:: Task description ::
Using the material below, print the line that contains "def tables : Tables", the line that contains "theorem test_wf_refuses_hybrid_skip_past : (Instr.ctInitHybrid", and every line in between, exactly and nothing else.

:: Records shown ::
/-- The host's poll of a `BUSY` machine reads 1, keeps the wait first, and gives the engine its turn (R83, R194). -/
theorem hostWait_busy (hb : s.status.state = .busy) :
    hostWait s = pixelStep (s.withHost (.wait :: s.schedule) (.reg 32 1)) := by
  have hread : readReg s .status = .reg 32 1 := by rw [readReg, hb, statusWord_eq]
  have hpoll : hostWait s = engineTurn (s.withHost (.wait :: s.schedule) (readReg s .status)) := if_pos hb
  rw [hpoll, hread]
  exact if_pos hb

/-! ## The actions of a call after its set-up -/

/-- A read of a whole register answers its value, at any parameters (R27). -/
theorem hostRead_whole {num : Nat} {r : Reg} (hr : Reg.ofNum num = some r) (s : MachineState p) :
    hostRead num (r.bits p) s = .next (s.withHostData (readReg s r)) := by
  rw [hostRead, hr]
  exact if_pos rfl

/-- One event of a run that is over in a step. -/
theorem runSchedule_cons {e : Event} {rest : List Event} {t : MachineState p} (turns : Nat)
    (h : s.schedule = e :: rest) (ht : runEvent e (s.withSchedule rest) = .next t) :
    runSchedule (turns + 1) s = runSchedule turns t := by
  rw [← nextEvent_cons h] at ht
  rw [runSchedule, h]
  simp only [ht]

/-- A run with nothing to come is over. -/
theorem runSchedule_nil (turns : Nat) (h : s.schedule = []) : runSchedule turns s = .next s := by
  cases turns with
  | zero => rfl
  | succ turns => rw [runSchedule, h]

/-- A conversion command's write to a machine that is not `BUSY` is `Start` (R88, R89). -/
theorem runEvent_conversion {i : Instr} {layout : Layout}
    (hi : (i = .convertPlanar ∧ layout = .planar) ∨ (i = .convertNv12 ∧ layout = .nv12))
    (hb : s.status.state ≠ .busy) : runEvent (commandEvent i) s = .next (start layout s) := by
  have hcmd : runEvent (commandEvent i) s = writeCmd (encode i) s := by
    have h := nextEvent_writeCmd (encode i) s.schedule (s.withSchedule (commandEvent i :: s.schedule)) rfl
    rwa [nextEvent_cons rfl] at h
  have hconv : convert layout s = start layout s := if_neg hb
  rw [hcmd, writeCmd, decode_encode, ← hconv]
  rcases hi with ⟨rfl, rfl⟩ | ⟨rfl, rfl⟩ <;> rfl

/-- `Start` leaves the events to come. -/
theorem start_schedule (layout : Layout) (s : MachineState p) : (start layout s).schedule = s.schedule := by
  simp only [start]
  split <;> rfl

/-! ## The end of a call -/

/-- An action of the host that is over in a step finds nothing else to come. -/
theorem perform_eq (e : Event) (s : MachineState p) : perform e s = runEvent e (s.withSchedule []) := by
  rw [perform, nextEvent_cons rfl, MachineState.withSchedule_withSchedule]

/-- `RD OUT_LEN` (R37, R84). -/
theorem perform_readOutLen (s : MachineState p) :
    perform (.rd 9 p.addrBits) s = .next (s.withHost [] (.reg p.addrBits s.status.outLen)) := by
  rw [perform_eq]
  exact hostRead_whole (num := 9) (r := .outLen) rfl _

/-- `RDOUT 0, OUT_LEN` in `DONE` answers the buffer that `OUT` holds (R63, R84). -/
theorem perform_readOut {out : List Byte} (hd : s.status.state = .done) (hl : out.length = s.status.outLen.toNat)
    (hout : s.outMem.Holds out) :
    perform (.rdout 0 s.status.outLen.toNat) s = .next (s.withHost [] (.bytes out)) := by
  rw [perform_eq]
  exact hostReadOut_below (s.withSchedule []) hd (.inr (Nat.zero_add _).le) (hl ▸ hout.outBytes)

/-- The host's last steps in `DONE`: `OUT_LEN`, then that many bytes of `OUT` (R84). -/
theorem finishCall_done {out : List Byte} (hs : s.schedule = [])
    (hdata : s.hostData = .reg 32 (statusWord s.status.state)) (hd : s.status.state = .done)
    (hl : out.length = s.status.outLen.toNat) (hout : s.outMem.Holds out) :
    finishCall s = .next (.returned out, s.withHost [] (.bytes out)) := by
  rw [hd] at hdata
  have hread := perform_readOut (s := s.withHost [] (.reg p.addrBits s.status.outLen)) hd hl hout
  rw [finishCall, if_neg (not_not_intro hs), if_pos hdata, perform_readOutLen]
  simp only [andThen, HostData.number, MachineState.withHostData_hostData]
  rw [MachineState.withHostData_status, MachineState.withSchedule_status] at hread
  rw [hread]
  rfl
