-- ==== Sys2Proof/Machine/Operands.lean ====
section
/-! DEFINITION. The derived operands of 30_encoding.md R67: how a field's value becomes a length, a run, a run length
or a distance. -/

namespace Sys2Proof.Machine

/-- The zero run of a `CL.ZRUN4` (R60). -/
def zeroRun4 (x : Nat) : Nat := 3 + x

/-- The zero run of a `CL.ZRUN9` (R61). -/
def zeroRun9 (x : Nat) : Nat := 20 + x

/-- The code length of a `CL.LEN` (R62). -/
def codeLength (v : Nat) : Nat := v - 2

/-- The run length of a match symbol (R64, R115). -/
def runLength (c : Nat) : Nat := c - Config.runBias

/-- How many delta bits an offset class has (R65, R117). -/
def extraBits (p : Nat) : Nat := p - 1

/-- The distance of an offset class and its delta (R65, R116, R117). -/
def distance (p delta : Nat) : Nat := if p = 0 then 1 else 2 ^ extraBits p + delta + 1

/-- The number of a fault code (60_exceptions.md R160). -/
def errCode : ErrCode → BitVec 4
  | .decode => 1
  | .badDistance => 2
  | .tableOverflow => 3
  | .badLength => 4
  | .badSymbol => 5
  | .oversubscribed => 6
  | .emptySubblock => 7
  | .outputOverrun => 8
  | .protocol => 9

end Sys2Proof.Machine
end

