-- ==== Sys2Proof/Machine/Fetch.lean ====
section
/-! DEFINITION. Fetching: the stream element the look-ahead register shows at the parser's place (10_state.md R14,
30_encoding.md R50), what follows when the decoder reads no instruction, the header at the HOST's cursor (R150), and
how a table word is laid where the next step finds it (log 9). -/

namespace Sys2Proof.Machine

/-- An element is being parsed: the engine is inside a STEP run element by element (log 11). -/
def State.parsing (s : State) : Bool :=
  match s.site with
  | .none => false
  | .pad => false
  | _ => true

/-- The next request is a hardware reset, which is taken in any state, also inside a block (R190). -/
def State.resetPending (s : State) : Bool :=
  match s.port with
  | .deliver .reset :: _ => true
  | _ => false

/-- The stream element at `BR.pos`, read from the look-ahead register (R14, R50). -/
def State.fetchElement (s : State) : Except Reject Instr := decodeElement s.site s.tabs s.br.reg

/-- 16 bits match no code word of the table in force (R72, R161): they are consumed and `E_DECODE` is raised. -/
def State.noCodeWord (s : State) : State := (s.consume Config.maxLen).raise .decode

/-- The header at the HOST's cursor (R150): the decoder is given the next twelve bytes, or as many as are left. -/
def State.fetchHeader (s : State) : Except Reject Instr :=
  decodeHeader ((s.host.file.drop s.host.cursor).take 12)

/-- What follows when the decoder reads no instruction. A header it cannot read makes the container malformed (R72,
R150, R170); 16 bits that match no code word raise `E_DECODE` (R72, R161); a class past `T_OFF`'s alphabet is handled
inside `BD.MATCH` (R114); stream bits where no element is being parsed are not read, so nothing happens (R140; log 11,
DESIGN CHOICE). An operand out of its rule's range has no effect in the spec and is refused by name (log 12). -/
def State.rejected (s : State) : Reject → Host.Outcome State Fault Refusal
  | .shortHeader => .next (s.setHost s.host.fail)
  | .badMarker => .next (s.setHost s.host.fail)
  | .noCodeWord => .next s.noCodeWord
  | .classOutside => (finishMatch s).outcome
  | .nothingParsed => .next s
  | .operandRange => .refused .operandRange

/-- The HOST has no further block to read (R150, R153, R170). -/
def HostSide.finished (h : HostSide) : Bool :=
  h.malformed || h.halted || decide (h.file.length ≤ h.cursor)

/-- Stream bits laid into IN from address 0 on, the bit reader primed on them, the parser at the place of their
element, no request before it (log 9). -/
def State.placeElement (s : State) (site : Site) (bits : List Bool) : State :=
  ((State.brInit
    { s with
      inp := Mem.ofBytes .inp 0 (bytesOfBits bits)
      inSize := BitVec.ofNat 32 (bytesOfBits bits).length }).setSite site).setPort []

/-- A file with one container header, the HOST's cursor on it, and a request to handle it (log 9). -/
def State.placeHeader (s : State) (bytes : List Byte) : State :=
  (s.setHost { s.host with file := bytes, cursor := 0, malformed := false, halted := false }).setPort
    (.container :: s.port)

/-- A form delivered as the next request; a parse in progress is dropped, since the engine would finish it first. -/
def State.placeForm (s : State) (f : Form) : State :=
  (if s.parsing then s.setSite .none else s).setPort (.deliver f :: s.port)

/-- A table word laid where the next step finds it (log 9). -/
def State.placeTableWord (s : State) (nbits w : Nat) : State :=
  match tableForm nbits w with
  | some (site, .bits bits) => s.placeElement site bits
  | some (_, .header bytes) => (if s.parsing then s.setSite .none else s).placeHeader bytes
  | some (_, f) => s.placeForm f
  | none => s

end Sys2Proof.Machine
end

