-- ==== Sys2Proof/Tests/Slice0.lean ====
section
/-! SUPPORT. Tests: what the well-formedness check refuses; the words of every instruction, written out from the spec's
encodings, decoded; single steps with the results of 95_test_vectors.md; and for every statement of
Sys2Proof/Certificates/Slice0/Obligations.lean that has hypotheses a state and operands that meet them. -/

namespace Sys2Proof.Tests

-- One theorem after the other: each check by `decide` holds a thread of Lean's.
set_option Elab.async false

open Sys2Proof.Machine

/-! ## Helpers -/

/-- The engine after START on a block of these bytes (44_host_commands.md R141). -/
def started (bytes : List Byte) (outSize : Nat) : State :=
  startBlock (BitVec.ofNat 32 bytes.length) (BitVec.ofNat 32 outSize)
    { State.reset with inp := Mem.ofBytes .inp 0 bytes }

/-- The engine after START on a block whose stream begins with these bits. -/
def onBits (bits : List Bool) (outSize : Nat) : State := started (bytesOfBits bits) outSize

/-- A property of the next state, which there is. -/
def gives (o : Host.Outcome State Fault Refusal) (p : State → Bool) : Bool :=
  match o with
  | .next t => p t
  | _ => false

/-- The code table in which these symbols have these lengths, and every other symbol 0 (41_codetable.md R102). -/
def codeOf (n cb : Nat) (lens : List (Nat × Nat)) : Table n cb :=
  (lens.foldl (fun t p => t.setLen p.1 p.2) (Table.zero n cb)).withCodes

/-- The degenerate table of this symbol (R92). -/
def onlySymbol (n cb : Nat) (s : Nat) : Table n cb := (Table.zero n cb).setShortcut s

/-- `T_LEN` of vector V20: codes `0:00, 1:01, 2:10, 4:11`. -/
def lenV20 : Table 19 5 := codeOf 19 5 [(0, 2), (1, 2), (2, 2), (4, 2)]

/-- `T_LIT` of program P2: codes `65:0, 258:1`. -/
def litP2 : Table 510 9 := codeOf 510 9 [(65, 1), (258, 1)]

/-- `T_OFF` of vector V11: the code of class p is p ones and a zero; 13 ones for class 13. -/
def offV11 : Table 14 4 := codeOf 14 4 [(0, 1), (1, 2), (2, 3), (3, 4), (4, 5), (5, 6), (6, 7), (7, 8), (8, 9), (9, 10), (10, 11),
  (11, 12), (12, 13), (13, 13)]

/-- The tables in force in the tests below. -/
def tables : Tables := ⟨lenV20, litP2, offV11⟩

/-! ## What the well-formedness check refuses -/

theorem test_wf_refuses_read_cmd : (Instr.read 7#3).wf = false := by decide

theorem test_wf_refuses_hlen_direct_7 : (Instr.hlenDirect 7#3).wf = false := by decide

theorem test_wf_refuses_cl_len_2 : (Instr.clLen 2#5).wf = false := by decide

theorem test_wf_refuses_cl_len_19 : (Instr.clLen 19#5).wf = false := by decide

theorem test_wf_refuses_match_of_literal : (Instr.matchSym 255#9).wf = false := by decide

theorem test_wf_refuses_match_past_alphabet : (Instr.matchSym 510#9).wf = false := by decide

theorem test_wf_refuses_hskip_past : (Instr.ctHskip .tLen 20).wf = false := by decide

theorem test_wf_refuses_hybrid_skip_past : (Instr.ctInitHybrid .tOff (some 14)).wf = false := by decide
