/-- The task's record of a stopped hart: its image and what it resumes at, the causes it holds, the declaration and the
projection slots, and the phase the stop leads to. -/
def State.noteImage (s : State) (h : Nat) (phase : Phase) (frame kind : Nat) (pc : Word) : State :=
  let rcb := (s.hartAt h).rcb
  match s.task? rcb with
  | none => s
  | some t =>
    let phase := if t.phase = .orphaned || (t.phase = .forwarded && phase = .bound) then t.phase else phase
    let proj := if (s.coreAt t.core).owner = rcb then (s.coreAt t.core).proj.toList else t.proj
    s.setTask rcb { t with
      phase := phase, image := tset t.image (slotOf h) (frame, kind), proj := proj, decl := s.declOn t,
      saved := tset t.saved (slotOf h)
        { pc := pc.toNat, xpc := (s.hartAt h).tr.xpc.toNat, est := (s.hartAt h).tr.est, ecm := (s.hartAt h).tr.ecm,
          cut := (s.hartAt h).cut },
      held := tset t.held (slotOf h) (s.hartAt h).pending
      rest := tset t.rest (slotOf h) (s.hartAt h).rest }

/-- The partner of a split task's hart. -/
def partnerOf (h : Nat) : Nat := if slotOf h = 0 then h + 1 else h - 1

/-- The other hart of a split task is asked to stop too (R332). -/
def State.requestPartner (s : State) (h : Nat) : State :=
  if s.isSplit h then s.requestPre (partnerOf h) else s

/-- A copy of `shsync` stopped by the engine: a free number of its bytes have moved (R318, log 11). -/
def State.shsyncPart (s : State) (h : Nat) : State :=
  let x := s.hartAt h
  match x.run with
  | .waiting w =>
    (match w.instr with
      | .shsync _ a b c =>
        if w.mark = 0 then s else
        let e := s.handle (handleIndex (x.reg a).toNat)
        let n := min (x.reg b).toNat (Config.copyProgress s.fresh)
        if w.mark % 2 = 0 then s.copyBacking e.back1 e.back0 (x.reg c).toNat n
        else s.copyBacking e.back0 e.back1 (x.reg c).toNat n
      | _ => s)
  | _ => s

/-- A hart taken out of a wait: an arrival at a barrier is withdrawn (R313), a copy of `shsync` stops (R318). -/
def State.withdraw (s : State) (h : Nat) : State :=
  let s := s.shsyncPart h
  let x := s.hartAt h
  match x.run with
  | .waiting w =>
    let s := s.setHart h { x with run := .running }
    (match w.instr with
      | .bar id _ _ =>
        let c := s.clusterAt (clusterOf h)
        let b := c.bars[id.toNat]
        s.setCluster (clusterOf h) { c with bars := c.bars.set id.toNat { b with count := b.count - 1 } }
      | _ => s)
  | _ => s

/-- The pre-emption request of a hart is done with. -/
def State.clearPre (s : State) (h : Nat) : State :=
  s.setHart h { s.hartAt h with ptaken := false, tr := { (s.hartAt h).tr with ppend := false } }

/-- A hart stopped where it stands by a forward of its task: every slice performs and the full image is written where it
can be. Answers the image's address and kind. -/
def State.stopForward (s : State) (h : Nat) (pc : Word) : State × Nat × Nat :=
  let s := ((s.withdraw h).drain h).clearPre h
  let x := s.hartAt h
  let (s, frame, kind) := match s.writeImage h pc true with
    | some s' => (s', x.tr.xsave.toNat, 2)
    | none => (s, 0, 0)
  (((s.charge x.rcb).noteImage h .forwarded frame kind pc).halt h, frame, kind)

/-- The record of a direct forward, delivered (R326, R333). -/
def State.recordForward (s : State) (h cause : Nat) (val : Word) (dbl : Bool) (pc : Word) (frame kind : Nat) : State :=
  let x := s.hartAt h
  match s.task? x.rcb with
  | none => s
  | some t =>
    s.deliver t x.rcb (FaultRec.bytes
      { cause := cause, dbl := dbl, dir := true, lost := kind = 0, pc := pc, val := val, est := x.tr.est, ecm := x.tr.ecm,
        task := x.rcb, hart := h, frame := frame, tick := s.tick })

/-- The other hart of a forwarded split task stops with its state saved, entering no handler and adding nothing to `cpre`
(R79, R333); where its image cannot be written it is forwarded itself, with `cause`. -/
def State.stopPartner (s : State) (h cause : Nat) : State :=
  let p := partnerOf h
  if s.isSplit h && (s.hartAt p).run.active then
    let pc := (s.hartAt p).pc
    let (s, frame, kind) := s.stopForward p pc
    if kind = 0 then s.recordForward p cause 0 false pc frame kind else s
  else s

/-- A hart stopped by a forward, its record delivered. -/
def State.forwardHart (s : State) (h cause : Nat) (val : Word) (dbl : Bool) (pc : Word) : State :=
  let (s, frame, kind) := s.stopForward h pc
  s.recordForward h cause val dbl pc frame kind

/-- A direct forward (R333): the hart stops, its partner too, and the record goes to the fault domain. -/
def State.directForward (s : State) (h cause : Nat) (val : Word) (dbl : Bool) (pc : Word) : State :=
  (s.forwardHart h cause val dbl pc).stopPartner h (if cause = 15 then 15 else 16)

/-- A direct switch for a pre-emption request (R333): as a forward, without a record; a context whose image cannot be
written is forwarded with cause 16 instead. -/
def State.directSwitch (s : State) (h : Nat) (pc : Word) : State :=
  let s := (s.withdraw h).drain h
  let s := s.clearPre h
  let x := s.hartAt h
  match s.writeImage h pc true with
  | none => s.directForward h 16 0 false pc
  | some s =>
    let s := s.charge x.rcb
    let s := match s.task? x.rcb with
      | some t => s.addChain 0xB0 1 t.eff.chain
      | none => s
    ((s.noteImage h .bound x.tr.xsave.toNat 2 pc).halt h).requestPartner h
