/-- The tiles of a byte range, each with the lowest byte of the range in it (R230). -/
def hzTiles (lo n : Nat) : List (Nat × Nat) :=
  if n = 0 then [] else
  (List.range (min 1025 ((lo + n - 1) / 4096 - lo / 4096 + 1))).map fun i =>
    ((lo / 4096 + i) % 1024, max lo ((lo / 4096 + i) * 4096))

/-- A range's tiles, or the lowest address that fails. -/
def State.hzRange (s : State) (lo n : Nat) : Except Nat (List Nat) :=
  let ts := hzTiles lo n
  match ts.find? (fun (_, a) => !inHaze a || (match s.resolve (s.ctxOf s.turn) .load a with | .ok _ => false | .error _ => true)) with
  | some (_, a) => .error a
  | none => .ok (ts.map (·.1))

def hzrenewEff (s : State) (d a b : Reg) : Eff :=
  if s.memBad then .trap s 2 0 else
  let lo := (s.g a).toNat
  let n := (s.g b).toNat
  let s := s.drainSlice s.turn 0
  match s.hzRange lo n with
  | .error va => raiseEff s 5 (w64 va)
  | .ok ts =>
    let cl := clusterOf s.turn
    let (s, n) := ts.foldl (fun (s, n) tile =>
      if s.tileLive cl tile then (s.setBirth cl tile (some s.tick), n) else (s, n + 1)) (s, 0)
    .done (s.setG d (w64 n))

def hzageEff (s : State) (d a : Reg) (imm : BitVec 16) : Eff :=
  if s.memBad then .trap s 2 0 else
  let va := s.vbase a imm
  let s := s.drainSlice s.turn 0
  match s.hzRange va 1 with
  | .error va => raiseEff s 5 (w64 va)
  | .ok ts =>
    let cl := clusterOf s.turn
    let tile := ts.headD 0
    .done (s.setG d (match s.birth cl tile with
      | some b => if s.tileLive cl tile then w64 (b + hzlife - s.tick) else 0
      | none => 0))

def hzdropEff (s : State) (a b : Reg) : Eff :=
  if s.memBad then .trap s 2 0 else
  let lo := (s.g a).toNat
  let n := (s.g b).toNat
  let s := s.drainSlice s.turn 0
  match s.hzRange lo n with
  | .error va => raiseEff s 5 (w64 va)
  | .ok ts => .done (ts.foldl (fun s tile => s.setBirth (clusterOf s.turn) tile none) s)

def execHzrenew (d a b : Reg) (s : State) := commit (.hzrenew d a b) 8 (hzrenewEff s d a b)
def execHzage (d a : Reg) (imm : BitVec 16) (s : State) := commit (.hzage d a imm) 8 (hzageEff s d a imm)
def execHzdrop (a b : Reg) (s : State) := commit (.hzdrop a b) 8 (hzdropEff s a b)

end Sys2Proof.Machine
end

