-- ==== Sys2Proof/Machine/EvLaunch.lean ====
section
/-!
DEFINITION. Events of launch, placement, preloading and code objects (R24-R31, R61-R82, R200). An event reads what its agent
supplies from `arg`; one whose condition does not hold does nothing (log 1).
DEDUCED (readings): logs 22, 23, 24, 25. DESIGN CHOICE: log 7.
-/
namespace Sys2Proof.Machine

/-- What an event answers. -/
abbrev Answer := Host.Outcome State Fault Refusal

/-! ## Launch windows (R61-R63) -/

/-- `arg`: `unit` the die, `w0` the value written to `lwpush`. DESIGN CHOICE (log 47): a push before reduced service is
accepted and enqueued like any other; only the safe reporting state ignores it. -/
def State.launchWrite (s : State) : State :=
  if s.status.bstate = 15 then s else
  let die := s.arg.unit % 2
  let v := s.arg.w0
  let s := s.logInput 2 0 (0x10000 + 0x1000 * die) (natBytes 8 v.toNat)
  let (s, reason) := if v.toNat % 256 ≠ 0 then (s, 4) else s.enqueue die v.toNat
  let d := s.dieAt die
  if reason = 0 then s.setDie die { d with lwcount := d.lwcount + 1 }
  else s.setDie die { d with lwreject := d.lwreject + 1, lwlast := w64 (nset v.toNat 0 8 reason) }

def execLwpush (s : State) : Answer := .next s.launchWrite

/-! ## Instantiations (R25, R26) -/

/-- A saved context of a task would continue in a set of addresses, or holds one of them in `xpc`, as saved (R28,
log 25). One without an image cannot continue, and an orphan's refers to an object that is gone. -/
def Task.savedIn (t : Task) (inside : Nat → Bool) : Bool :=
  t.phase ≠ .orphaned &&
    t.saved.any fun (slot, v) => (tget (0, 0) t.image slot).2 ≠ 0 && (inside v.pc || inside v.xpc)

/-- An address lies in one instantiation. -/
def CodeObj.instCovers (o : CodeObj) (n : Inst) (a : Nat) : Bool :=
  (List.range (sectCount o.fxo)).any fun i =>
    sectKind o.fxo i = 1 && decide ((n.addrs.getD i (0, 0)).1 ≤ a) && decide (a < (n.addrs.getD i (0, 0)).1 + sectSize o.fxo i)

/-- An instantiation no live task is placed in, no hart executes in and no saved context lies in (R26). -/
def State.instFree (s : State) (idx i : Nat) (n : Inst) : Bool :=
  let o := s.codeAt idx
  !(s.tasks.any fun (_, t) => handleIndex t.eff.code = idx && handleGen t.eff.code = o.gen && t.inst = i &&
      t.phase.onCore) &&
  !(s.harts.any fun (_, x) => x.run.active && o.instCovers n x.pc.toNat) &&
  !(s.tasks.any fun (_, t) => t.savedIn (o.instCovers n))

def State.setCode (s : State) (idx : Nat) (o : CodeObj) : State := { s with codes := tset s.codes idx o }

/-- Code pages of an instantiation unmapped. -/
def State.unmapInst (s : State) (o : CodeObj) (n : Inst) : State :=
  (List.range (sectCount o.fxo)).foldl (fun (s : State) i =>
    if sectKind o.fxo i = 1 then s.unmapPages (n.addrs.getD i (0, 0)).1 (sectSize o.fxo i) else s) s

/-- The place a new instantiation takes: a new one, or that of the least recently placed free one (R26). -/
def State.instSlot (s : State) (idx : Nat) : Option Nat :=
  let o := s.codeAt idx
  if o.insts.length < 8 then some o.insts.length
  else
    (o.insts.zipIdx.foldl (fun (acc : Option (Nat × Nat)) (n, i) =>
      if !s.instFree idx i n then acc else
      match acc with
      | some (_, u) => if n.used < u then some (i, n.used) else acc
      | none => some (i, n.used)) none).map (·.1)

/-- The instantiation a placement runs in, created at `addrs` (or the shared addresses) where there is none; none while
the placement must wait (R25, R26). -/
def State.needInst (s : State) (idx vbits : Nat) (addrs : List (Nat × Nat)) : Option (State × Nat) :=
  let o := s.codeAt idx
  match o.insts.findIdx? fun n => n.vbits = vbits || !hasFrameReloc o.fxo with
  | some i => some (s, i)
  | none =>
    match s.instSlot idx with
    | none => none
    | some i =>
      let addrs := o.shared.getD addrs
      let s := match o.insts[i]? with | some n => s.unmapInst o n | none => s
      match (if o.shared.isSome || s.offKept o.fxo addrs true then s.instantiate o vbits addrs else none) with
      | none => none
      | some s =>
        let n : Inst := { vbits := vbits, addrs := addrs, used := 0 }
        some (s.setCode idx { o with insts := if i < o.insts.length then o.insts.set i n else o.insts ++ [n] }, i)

:: Result ::
def tables : Tables := ⟨lenV20, litP2, offV11⟩

/-! ## What the well-formedness check refuses -/

theorem test_wf_refuses_read_cmd : (Instr.read 7#3).wf = false := by decide

theorem test_wf_refuses_hlen_direct_7 : (Instr.hlenDirect 7#3).wf = false := by decide

theorem test_wf_refuses_cl_len_2 : (Instr.clLen 2#5).wf = false := by decide

theorem test_wf_refuses_cl_len_19 : (Instr.clLen 19#5).wf = false := by decide

theorem test_wf_refuses_match_of_literal : (Instr.matchSym 255#9).wf = false := by decide

theorem test_wf_refuses_match_past_alphabet : (Instr.matchSym 510#9).wf = false := by decide

theorem test_wf_refuses_hskip_past : (Instr.ctHskip .tLen 20).wf = false := by decide

theorem test_wf_refuses_hybrid_skip_past : (Instr.ctInitHybrid .tOff (some 14)).wf = false := by decide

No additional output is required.